Pamela, Giraud and Madame Giraud.

(Pamela is standing near her mother, who is knitting; Giraud is at work at a table on the left.)


MME. GIRAUD. The fact of the matter is this, my poor daughter; I do not mean to reproach you, but you are the cause of all our trouble.

GIRAUD. No doubt about it! We came to Paris because in the country tailoring is no sort of a business, and we had some ambition for you, our Pamela, such a sweet, pretty little thing as you were. We said to each other: "We will go into service; I will work at my trade; we will give a good position to our child; and as she will be good, industrious and pretty, we can take care of our old age by marrying her well."

PAMELA. O father!

MME. GIRAUD. Half of our plans were already carried out.

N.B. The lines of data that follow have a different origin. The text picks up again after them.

-- ==== Sys2Proof/Laws/Decode.lean ====
section
/-! SUPPORT. Fields as arithmetic, the number of every canonical word, and what the decoder makes of it. -/

namespace Sys2Proof

/-! ### Fields -/

/-- `w[lo+len-1 : lo]` as a number. -/
theorem field_toNat (w : Word) (lo len : Nat) : (field w lo len).toNat = w.toNat / 2 ^ lo % 2 ^ len := by
  simp [field, BitVec.extractLsb'_toNat, Nat.shiftRight_eq_div_pow]

/-- A field is the number it reads. -/
theorem field_eq (w : Word) (lo len : Nat) : field w lo len = BitVec.ofNat len (w.toNat / 2 ^ lo) := by
  apply BitVec.eq_of_toNat_eq
  rw [field_toNat, BitVec.toNat_ofNat]

/-- Concatenation as arithmetic: the right part fills the low bits. -/
theorem toNat_append_eq {m n : Nat} (x : BitVec m) (y : BitVec n) :
    (x ++ y).toNat = x.toNat * 2 ^ n + y.toNat := by
  rw [BitVec.toNat_append, ← Nat.shiftLeft_add_eq_or_of_lt y.isLt, Nat.shiftLeft_eq]

@[simp] theorem Reg.ofField_toField (r : Reg) : Reg.ofField r.toField = r := by cases r <;> rfl

/-- Register index fields and registers are the same eight things. -/
theorem Reg.toField_ofField (b : BitVec 3) : (Reg.ofField b).toField = b := by
  revert b; decide

theorem Reg.toField_inj {r q : Reg} : r.toField = q.toField ↔ r = q := by
  constructor
  · intro h; rw [← Reg.ofField_toField r, h, Reg.ofField_toField]
  · rintro rfl; rfl

theorem Reg.toField_lt (r : Reg) : r.toField.toNat < 8 := r.toField.isLt

/-! ### The decoder on a word whose opcode is known -/

/-- The opcode field (40_fetch_decode.md R134). -/
theorem opcode_toNat (w : Word) : (field w 12 4).toNat = w.toNat / 4096 := by
  rw [field_toNat]; have := w.isLt; omega

theorem decode_zero : decode 0 = .endOfProgram := rfl

/-- The decoder reads nothing but the number of the word (30_encoding.md R105), here written as its quotients. -/
theorem decode_eq {w : Word} (h : w ≠ 0) :
    decode w =
      match w.toNat / 4096 with
      | 0b0000 => .br (field w 9 3) (field w 0 9)
      | 0b0001 =>
        if w.toNat / 32 % 2 = 0 then .add (regHigh w) (regMid w) (regLow w)
        else .addI (regHigh w) (regMid w) (field w 0 5)
      | 0b0010 => .ld (regHigh w) (field w 0 9)
      | 0b0011 => .st (regHigh w) (field w 0 9)
      | 0b0100 => if w.toNat / 2048 % 2 = 1 then .jsr (field w 0 11) else .jsrr (regMid w)
      | 0b0101 =>
        if w.toNat / 32 % 2 = 0 then .and (regHigh w) (regMid w) (regLow w)
        else .andI (regHigh w) (regMid w) (field w 0 5)
      | 0b0110 => .ldr (regHigh w) (regMid w) (field w 0 6)
      | 0b0111 => .str (regHigh w) (regMid w) (field w 0 6)
      | 0b1000 => .rti
      | 0b1001 => .not (regHigh w) (regMid w)
      | 0b1010 => .ldi (regHigh w) (field w 0 9)
      | 0b1011 => .sti (regHigh w) (field w 0 9)
      | 0b1100 => .jmp (regMid w)
      | 0b1101 => .unrecognized
      | 0b1110 => .lea (regHigh w) (field w 0 9)
      | _ => .trap (field w 0 8) := by
  have h5 : (field w 5 1 = 0) = (w.toNat / 32 % 2 = 0) := by
    rw [← BitVec.toNat_inj, field_toNat]; rfl
  have h11 : (field w 11 1 = 1) = (w.toNat / 2048 % 2 = 1) := by
    rw [← BitVec.toNat_inj, field_toNat]; rfl
  unfold decode
  rw [if_neg h, opcode_toNat]
  simp only [h5, h11] <;> rfl

/-- A word whose number is not zero is not the end-of-program word. -/
theorem ne_zero_of_toNat {w : Word} (h : 0 < w.toNat) : w ≠ 0 := by
  rintro rfl; simp at h

/-! ### The decoder, one lemma an opcode (30_encoding.md R96) -/

theorem decode_br {w : Word} (h0 : w ≠ 0) (h : w.toNat / 4096 = 0) :
    decode w = .br (field w 9 3) (field w 0 9) := by
  rw [decode_eq h0, h]; rfl

theorem decode_add {w : Word} (h : w.toNat / 4096 = 1) (h' : w.toNat / 32 % 2 = 0) :
    decode w = .add (regHigh w) (regMid w) (regLow w) := by
  rw [decode_eq (ne_zero_of_toNat (by omega)), h]; exact if_pos h'

theorem decode_addI {w : Word} (h : w.toNat / 4096 = 1) (h' : w.toNat / 32 % 2 = 1) :
    decode w = .addI (regHigh w) (regMid w) (field w 0 5) := by
  rw [decode_eq (ne_zero_of_toNat (by omega)), h]; exact if_neg (by omega)

theorem decode_ld {w : Word} (h : w.toNat / 4096 = 2) :
    decode w = .ld (regHigh w) (field w 0 9) := by
  rw [decode_eq (ne_zero_of_toNat (by omega)), h]; rfl

theorem decode_st {w : Word} (h : w.toNat / 4096 = 3) :
    decode w = .st (regHigh w) (field w 0 9) := by
  rw [decode_eq (ne_zero_of_toNat (by omega)), h]; rfl

theorem decode_jsr {w : Word} (h : w.toNat / 4096 = 4) (h' : w.toNat / 2048 % 2 = 1) :
    decode w = .jsr (field w 0 11) := by
  rw [decode_eq (ne_zero_of_toNat (by omega)), h]; exact if_pos h'

theorem decode_jsrr {w : Word} (h : w.toNat / 4096 = 4) (h' : w.toNat / 2048 % 2 = 0) :
    decode w = .jsrr (regMid w) := by
  rw [decode_eq (ne_zero_of_toNat (by omega)), h]; exact if_neg (by omega)

theorem decode_and {w : Word} (h : w.toNat / 4096 = 5) (h' : w.toNat / 32 % 2 = 0) :
    decode w = .and (regHigh w) (regMid w) (regLow w) := by
  rw [decode_eq (ne_zero_of_toNat (by omega)), h]; exact if_pos h'

theorem decode_andI {w : Word} (h : w.toNat / 4096 = 5) (h' : w.toNat / 32 % 2 = 1) :
    decode w = .andI (regHigh w) (regMid w) (field w 0 5) := by
  rw [decode_eq (ne_zero_of_toNat (by omega)), h]; exact if_neg (by omega)

theorem decode_ldr {w : Word} (h : w.toNat / 4096 = 6) :
    decode w = .ldr (regHigh w) (regMid w) (field w 0 6) := by
  rw [decode_eq (ne_zero_of_toNat (by omega)), h]; rfl

theorem decode_str {w : Word} (h : w.toNat / 4096 = 7) :
    decode w = .str (regHigh w) (regMid w) (field w 0 6) := by
  rw [decode_eq (ne_zero_of_toNat (by omega)), h]; rfl

theorem decode_rti {w : Word} (h : w.toNat / 4096 = 8) :
    decode w = .rti := by
  rw [decode_eq (ne_zero_of_toNat (by omega)), h]; rfl

theorem decode_not {w : Word} (h : w.toNat / 4096 = 9) :
    decode w = .not (regHigh w) (regMid w) := by
  rw [decode_eq (ne_zero_of_toNat (by omega)), h]; rfl

theorem decode_ldi {w : Word} (h : w.toNat / 4096 = 10) :
    decode w = .ldi (regHigh w) (field w 0 9) := by
  rw [decode_eq (ne_zero_of_toNat (by omega)), h]; rfl

theorem decode_sti {w : Word} (h : w.toNat / 4096 = 11) :
    decode w = .sti (regHigh w) (field w 0 9) := by
  rw [decode_eq (ne_zero_of_toNat (by omega)), h]; rfl

theorem decode_jmp {w : Word} (h : w.toNat / 4096 = 12) :
    decode w = .jmp (regMid w) := by
  rw [decode_eq (ne_zero_of_toNat (by omega)), h]; rfl

theorem decode_unrecognized {w : Word} (h : w.toNat / 4096 = 13) :
    decode w = .unrecognized := by
  rw [decode_eq (ne_zero_of_toNat (by omega)), h]; rfl

theorem decode_lea {w : Word} (h : w.toNat / 4096 = 14) :
    decode w = .lea (regHigh w) (field w 0 9) := by
  rw [decode_eq (ne_zero_of_toNat (by omega)), h]; rfl

theorem decode_trap {w : Word} (h : w.toNat / 4096 = 15) :
    decode w = .trap (field w 0 8) := by
  rw [decode_eq (ne_zero_of_toNat (by omega)), h]; rfl

/-! ### The fields of a word built as a sum -/

theorem regHigh_of {w : Word} {r : Reg} (h : w.toNat / 512 % 8 = r.toField.toNat) : regHigh w = r := by
  have : field w 9 3 = r.toField := BitVec.eq_of_toNat_eq (by rw [field_toNat]; exact h)
  rw [regHigh, this, Reg.ofField_toField]

theorem regMid_of {w : Word} {r : Reg} (h : w.toNat / 64 % 8 = r.toField.toNat) : regMid w = r := by
  have : field w 6 3 = r.toField := BitVec.eq_of_toNat_eq (by rw [field_toNat]; exact h)
  rw [regMid, this, Reg.ofField_toField]

theorem regLow_of {w : Word} {r : Reg} (h : w.toNat % 8 = r.toField.toNat) : regLow w = r := by
  have : field w 0 3 = r.toField := BitVec.eq_of_toNat_eq (by rw [field_toNat]; simpa using h)
  rw [regLow, this, Reg.ofField_toField]

theorem field_of {w : Word} {lo len : Nat} {b : BitVec len} (h : w.toNat / 2 ^ lo % 2 ^ len = b.toNat) :
    field w lo len = b := BitVec.eq_of_toNat_eq (by rw [field_toNat]; exact h)

/-! ### The number of the canonical word of every instruction -/

theorem encode_add (dr sr1 sr2 : Reg) : (encode (.add dr sr1 sr2)).toNat =
    4096 + dr.toField.toNat * 512 + sr1.toField.toNat * 64 + sr2.toField.toNat := by
  simp only [encode, toNat_append_eq]; simp; omega

theorem encode_addI (dr sr1 : Reg) (imm5 : BitVec 5) : (encode (.addI dr sr1 imm5)).toNat =
    4096 + dr.toField.toNat * 512 + sr1.toField.toNat * 64 + 32 + imm5.toNat := by
  simp only [encode, toNat_append_eq]; simp; omega

theorem encode_and (dr sr1 sr2 : Reg) : (encode (.and dr sr1 sr2)).toNat =
    5 * 4096 + dr.toField.toNat * 512 + sr1.toField.toNat * 64 + sr2.toField.toNat := by
  simp only [encode, toNat_append_eq]; simp; omega

theorem encode_andI (dr sr1 : Reg) (imm5 : BitVec 5) : (encode (.andI dr sr1 imm5)).toNat =
    5 * 4096 + dr.toField.toNat * 512 + sr1.toField.toNat * 64 + 32 + imm5.toNat := by
  simp only [encode, toNat_append_eq]; simp; omega

theorem encode_br (nzp : BitVec 3) (off9 : BitVec 9) : (encode (.br nzp off9)).toNat =
    nzp.toNat * 512 + off9.toNat := by
  simp only [encode, toNat_append_eq]; simp

theorem encode_jmp (base : Reg) : (encode (.jmp base)).toNat = 12 * 4096 + base.toField.toNat * 64 := by
  simp only [encode, toNat_append_eq]; simp; omega

theorem encode_jsr (off11 : BitVec 11) : (encode (.jsr off11)).toNat = 4 * 4096 + 2048 + off11.toNat := by
  simp only [encode, toNat_append_eq]; simp

theorem encode_jsrr (base : Reg) : (encode (.jsrr base)).toNat = 4 * 4096 + base.toField.toNat * 64 := by
  simp only [encode, toNat_append_eq]; simp; omega

theorem encode_ld (dr : Reg) (off9 : BitVec 9) : (encode (.ld dr off9)).toNat =
    2 * 4096 + dr.toField.toNat * 512 + off9.toNat := by
  simp only [encode, toNat_append_eq]; simp; omega

theorem encode_ldi (dr : Reg) (off9 : BitVec 9) : (encode (.ldi dr off9)).toNat =
    10 * 4096 + dr.toField.toNat * 512 + off9.toNat := by
  simp only [encode, toNat_append_eq]; simp; omega

theorem encode_ldr (dr base : Reg) (off6 : BitVec 6) : (encode (.ldr dr base off6)).toNat =
    6 * 4096 + dr.toField.toNat * 512 + base.toField.toNat * 64 + off6.toNat := by
  simp only [encode, toNat_append_eq]; simp; omega

theorem encode_lea (dr : Reg) (off9 : BitVec 9) : (encode (.lea dr off9)).toNat =
    14 * 4096 + dr.toField.toNat * 512 + off9.toNat := by
  simp only [encode, toNat_append_eq]; simp; omega

theorem encode_not (dr sr : Reg) : (encode (.not dr sr)).toNat =
    9 * 4096 + dr.toField.toNat * 512 + sr.toField.toNat * 64 + 63 := by
  simp only [encode, toNat_append_eq]; simp; omega

theorem encode_st (sr : Reg) (off9 : BitVec 9) : (encode (.st sr off9)).toNat =
    3 * 4096 + sr.toField.toNat * 512 + off9.toNat := by
  simp only [encode, toNat_append_eq]; simp; omega

theorem encode_sti (sr : Reg) (off9 : BitVec 9) : (encode (.sti sr off9)).toNat =
    11 * 4096 + sr.toField.toNat * 512 + off9.toNat := by
  simp only [encode, toNat_append_eq]; simp; omega

theorem encode_str (sr base : Reg) (off6 : BitVec 6) : (encode (.str sr base off6)).toNat =
    7 * 4096 + sr.toField.toNat * 512 + base.toField.toNat * 64 + off6.toNat := by
  simp only [encode, toNat_append_eq]; simp; omega

theorem encode_trap (v : BitVec 8) : (encode (.trap v)).toNat = 15 * 4096 + v.toNat := by
  simp only [encode, toNat_append_eq]; simp

/-! ### Names -/

/-- The six named vectors, and every other one. -/
theorem nameTrap_cases (v : BitVec 8) :
    (v = 0x20 ∧ nameTrap v = .getc) ∨ (v = 0x21 ∧ nameTrap v = .out) ∨ (v = 0x22 ∧ nameTrap v = .puts) ∨
    (v = 0x23 ∧ nameTrap v = .inp) ∨ (v = 0x24 ∧ nameTrap v = .putsp) ∨ (v = 0x25 ∧ nameTrap v = .halt) ∨
    ((v.toNat < 0x20 ∨ 0x25 < v.toNat) ∧ nameTrap v = .trap v) := by
  revert v; decide

/-- A variant and its row's constructor stand for the same variant. -/
@[simp] theorem Instr.core_named (i : Instr) : i.named.core = i.core := by
  cases i <;> try rfl
  case jmp base => cases base <;> rfl
  case trap v =>
    show (nameTrap v).core = .trap v
    rcases nameTrap_cases v with ⟨rfl, h⟩ | ⟨rfl, h⟩ | ⟨rfl, h⟩ | ⟨rfl, h⟩ | ⟨rfl, h⟩ | ⟨rfl, h⟩ | ⟨_, h⟩ <;> rw [h] <;> rfl

/-- A variant of R103 stands for itself. -/
theorem Instr.core_of_isCore {i : Instr} (h : i.isCore = true) : i.core = i := by
  cases i <;> first | rfl | simp [Instr.isCore] at h

/-- An instruction and the variant it stands for have one word. -/
@[simp] theorem encode_core (i : Instr) : encode i.core = encode i := by cases i <;> rfl

end Sys2Proof
end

GIRAUD. Yes, certainly. We had a good position; you made as fine flowers as any gardener could grow; and Joseph Binet, your neighbor, was to be the husband of our choice.

MME. GIRAUD. Instead of all this, the scandal which has arisen in the house has caused the landlord to dismiss us; the talk of the neighborhood was incessant, for the young man was arrested in your room.

PAMELA. And yet I have been guilty of nothing!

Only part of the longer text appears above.